Referring to FIG. 2, there can be seen a second embodiment of the present invention which includes all the elements of the device of the circuit shown in FIG. 1 with the addition of a second gate protection diode 20 and a resistor 22 added in series between the input terminal 12 and the junction 13. The resistor 22 has a first end, and a second end and each of the diodes 10 and 22 are connected to opposite ends of the input resistor. The resistor 22 operates to limit the current which can be drawn from the input terminal 12 for application to the junction 13.

Referring to FIG. 3, there is shown a semiconductor substrate 30. The body of semiconductor material 30 selected is silicon and is of the conductivity type identified as N type semiconductor material having a resistivity between 1 ohm centimeter to 10 ohms centimeters. Although the starting material is specified as silicon and the resistivity is given with a specific range, the conductivity type could easily be P type conductivity and the resistivity range can be extended to those well known in the prior art. These two features form no restriction or limitation on the present invention.

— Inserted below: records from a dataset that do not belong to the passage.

-- ==== Sys2Proof/Machine/Boot.lean ====
section
/-! DEFINITION. The operation `reset(Q, image)` (70_reset_and_hazards.md R310) and the host's two inputs (00_scope.md
R9): the key latch and the random bytes. -/

namespace Sys2Proof.Machine

/-- The reset contents of address `a` (10_state.md R53): the font at `Q.fontBase`, the image at 0x200, 0 elsewhere. -/
def bootByte (q : Quirks) (font : Vector Byte 80) (image : List Byte) (a : Nat) : Byte :=
  if q.fontBase ≤ a ∧ a < q.fontBase + 80 then font.toList.getD (a - q.fontBase) 0
  else if Config.progBase ≤ a then image.getD (a - Config.progBase) 0
  else 0

/-- The default `FONT` parameter of R43. -/
def defaultFont : Vector Byte 80 := ⟨fontBytes.toArray, rfl⟩

/-- `reset(Q, image)` with the parameter `FONT` (R310, R43): an illegal font base is refused, an image of more than 3584
bytes is a LoadFault and makes no machine (60_exceptions.md R271), else every field is at its reset value. -/
def State.boot (q : Quirks) (font : Vector Byte 80) (image : List Byte) : Host.Outcome State Fault Refusal :=
  if !q.legal then .refused (.illegalFontBase q.fontBase)
  else if image.length > Config.maxImage then .fault (.loadFault image.length)
  else .next { State.reset with q := q, mem := Memory.ofContents (bootByte q font image) 0 Config.memSize }

/-- The host writes the whole key vector (10_state.md R30). The spec allows it only between frames (00_scope.md R10). -/
def State.writeKeys (s : State) (keys : Vector Bool 16) : State := { s with keys := keys }

/-- The host supplies random bytes (70_reset_and_hazards.md R313), consumed in order. -/
def State.supplyRandom (s : State) (bytes : List Byte) : State := { s with rndQueue := s.rndQueue ++ bytes }

end Sys2Proof.Machine
end

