/-! ## `supplyRandom` -/

@[simp] theorem State.supplyRandom_v (bytes : List Byte) : (s.supplyRandom bytes).v = s.v := rfl
@[simp] theorem State.supplyRandom_i (bytes : List Byte) : (s.supplyRandom bytes).i = s.i := rfl
@[simp] theorem State.supplyRandom_pc (bytes : List Byte) : (s.supplyRandom bytes).pc = s.pc := rfl
@[simp] theorem State.supplyRandom_stack (bytes : List Byte) : (s.supplyRandom bytes).stack = s.stack := rfl
@[simp] theorem State.supplyRandom_sp (bytes : List Byte) : (s.supplyRandom bytes).sp = s.sp := rfl
@[simp] theorem State.supplyRandom_fb (bytes : List Byte) : (s.supplyRandom bytes).fb = s.fb := rfl
@[simp] theorem State.supplyRandom_dt (bytes : List Byte) : (s.supplyRandom bytes).dt = s.dt := rfl
@[simp] theorem State.supplyRandom_st (bytes : List Byte) : (s.supplyRandom bytes).st = s.st := rfl
@[simp] theorem State.supplyRandom_keys (bytes : List Byte) : (s.supplyRandom bytes).keys = s.keys := rfl
@[simp] theorem State.supplyRandom_mem (bytes : List Byte) : (s.supplyRandom bytes).mem = s.mem := rfl
@[simp] theorem State.supplyRandom_q (bytes : List Byte) : (s.supplyRandom bytes).q = s.q := rfl
@[simp] theorem State.supplyRandom_rndQueue (bytes : List Byte) : (s.supplyRandom bytes).rndQueue = s.rndQueue ++ bytes := rfl
@[simp] theorem State.supplyRandom_rndDrawn (bytes : List Byte) : (s.supplyRandom bytes).rndDrawn = s.rndDrawn := rfl
@[simp] theorem State.supplyRandom_report (bytes : List Byte) : (s.supplyRandom bytes).report = s.report := rfl

end Sys2Proof.Machine
end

The body of semiconductor material 30 is formed with an upper surface 32 upon which a layer of oxide or silicon nitride 34 is formed having a plurality of apertures 36 and 38. These are formed exposing respective portions 40 and 42 of the upper surface 32 of the semiconductor body 30.

Referring to FIG. 4, there is shown the formation of a plurality of P- regions 44 and 45, within the N type substrate 30 and forming PN junctions 46 and 47 with the substrate 30, respectively. The P- tubs 44 and 45 are formed by the diffusion of conductivity type determining impurity such as boron into the substrate 30. Conveniently, the diffusions 44 and 46 extend typically 10 microns into the substrate 30. An operable range lies between the limits of 5 to 20 microns. The surface concentration of the conductivity type determining impurity lies within the range of 5 .times. 10.sup.15 atoms/cc to 3 .times. 10.sup.16 atoms/cc. During the diffusion of the boron into the substrate 30, oxide regions 48 and 50 regrow over the surface portions 40 and 42 respectively, through which the diffusion occurred.

Referring to FIG. 5, there is shown the opening of an additional aperture 52 for exposing the junction 46 at the line at which it intersects the surface 32. In the figure shown, the junction 46 is shown lying substantially in the center of the aperture 52 such that the diffusion described hereinafter lies equally on both sides of the junction 46. This equalization of the diffusion is not required as a considerable amount of offset is permitted and the device functions satisfactorily. An N+ diffusion is performed through the aperture 52 by passing conductivity type determining impurities through the aperture 52 such as to form an N+ region 54. The N+ region 54 extends across the junction 46 so as to form a PN junction 56 and a continuation of this junction is an N+N impurity gradient junction 57. The diode breakdown which performs the gate protection action occurs at the junction 56. Simultaneously with the formation of the N+ region 54 the source and drain regions 58 and 60 of the N channel MOS device 62 are formed through additional apertures 64 and 66 formed within the oxide layer 50. Within the aperture 52 used in forming the region 56 and the apertures 64 and 66 used in forming the source and drain regions of the N channel MOS device, an additional oxide layer 68 is uniformly grown covering the diffusions just previously taking place.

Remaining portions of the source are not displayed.